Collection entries
Start of Block

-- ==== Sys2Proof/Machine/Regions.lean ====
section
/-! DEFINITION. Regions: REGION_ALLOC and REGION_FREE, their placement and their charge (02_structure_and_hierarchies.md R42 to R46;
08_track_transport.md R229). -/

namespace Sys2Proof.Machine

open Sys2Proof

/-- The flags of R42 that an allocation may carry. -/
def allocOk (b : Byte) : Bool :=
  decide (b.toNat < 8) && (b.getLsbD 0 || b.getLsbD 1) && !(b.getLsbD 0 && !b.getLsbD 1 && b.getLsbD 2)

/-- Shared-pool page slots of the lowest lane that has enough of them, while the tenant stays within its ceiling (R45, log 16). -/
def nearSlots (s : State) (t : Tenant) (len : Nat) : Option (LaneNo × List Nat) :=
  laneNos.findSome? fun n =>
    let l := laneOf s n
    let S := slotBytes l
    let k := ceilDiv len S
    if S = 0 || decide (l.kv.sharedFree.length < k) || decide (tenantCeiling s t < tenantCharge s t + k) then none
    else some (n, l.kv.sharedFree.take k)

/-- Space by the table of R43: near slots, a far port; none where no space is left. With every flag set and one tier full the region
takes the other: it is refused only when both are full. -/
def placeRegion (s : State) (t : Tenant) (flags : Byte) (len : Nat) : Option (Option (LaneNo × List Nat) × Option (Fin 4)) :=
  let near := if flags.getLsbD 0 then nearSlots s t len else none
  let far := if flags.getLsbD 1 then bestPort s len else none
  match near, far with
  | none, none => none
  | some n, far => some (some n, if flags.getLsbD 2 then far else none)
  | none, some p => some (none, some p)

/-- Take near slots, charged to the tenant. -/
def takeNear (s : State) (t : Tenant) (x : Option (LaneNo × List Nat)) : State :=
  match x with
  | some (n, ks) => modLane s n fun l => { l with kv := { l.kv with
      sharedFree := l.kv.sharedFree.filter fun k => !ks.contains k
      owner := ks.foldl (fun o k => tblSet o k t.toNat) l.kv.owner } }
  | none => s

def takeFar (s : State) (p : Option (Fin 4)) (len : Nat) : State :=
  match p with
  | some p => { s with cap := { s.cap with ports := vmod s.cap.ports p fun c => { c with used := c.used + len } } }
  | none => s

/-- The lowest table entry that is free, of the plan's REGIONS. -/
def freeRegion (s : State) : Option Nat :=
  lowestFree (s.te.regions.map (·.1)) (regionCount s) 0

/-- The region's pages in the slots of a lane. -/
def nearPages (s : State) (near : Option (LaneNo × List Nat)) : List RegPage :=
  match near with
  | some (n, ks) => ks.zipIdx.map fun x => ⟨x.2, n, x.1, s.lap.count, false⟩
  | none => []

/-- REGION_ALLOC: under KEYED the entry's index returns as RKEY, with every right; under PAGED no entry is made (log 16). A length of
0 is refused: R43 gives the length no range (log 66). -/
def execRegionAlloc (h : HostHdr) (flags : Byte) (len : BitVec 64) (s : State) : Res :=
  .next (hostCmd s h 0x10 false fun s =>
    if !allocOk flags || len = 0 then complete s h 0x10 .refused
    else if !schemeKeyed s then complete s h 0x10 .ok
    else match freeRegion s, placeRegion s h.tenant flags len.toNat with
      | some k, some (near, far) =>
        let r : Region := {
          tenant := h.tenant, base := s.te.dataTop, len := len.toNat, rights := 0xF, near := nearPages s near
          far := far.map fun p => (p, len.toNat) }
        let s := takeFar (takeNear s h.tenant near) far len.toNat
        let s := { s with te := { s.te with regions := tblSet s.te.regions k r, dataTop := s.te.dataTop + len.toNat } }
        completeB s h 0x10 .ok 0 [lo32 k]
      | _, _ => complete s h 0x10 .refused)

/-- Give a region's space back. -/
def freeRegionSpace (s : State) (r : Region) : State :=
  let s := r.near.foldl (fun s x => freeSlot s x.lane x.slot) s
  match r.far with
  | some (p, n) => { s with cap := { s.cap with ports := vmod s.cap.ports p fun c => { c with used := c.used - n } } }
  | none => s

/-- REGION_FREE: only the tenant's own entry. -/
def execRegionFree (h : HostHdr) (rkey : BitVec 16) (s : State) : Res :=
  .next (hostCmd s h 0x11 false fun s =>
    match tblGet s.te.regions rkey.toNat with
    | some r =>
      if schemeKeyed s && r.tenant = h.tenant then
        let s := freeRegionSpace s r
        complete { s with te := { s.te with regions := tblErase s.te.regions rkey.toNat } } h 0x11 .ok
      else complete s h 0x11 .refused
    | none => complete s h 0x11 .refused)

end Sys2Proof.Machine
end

End of Block
Start of Block

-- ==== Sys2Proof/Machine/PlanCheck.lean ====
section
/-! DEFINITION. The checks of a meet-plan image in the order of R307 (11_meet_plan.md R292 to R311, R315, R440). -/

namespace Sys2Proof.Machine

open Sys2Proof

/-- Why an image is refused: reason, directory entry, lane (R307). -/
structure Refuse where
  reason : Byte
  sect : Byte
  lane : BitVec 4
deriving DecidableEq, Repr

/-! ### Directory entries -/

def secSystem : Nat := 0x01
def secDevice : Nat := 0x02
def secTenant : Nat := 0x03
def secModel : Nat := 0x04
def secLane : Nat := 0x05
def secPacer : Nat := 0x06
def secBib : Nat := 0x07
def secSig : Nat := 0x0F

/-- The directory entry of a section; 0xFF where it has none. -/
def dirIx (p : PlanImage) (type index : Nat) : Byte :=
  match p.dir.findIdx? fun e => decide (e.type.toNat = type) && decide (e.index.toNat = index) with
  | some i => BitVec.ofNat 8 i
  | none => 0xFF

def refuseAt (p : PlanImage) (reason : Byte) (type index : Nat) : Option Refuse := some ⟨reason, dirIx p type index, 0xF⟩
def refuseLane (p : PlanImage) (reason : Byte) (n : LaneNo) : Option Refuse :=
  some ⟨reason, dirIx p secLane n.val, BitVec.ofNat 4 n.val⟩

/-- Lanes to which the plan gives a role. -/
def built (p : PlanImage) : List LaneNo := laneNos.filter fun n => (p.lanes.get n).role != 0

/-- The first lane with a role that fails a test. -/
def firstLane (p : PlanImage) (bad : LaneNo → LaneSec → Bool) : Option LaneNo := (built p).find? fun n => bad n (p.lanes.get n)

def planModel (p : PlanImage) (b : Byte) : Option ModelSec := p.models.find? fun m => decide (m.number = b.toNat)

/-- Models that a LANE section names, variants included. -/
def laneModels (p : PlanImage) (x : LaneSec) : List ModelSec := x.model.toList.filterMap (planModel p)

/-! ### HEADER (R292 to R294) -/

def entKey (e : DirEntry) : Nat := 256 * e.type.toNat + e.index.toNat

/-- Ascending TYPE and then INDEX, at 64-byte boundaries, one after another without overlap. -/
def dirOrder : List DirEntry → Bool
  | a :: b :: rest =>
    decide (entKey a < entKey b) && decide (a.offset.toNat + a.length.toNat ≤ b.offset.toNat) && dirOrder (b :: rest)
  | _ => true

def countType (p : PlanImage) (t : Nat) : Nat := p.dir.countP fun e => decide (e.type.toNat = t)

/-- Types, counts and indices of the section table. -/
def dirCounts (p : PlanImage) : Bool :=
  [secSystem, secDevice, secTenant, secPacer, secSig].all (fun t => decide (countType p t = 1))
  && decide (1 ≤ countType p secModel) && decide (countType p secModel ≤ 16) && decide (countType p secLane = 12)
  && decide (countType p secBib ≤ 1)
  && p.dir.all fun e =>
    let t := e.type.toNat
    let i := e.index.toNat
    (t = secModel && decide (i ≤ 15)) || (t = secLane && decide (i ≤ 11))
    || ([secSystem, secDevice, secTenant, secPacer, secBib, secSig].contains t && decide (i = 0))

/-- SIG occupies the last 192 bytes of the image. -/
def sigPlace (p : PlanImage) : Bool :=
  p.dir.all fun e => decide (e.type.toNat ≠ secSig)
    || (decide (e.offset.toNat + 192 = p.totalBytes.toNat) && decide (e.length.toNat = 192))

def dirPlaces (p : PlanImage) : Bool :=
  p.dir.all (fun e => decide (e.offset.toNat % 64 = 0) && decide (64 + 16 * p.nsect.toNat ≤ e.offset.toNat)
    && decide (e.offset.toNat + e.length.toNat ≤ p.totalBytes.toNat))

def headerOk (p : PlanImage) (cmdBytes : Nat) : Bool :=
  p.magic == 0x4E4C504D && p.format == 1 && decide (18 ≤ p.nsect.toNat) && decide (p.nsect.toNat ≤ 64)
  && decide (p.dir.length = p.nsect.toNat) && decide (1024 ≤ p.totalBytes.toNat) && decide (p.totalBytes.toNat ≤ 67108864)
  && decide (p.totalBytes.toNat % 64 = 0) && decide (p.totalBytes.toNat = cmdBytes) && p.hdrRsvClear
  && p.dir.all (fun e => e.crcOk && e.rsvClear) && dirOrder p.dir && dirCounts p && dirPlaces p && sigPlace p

End of Block
Start of Block

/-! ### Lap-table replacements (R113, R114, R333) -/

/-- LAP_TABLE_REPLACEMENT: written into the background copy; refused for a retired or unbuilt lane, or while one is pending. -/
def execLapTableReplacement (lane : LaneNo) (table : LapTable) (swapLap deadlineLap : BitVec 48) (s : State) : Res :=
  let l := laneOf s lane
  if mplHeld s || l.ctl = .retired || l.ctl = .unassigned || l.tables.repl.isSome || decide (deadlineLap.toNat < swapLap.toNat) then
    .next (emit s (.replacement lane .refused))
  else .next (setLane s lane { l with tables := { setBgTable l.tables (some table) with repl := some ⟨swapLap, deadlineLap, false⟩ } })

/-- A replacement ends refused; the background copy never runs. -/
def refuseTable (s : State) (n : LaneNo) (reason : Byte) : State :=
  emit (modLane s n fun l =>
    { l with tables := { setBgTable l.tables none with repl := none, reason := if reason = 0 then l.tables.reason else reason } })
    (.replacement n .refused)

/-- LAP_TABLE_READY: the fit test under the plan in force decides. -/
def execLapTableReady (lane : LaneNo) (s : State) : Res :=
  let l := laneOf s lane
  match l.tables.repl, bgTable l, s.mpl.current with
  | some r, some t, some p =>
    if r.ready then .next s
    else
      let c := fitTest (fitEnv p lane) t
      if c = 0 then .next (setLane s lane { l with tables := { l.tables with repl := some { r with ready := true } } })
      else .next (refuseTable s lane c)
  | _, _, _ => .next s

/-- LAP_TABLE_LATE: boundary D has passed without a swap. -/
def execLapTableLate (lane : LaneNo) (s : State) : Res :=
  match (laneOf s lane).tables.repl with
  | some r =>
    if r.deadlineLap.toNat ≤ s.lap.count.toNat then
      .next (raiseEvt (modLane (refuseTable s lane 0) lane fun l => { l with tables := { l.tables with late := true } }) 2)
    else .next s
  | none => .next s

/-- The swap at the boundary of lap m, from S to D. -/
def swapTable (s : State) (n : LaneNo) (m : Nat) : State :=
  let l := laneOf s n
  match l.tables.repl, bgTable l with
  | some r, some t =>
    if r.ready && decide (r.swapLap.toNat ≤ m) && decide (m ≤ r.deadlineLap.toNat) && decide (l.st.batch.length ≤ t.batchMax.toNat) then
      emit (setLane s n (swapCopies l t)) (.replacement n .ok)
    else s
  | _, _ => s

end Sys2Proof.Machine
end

End of Block

## WHAT IS REQUIRED
Count, in the records above, the lines that contain the word "foldl"; the answer is that number alone.

## RESULT OF THE TASK
2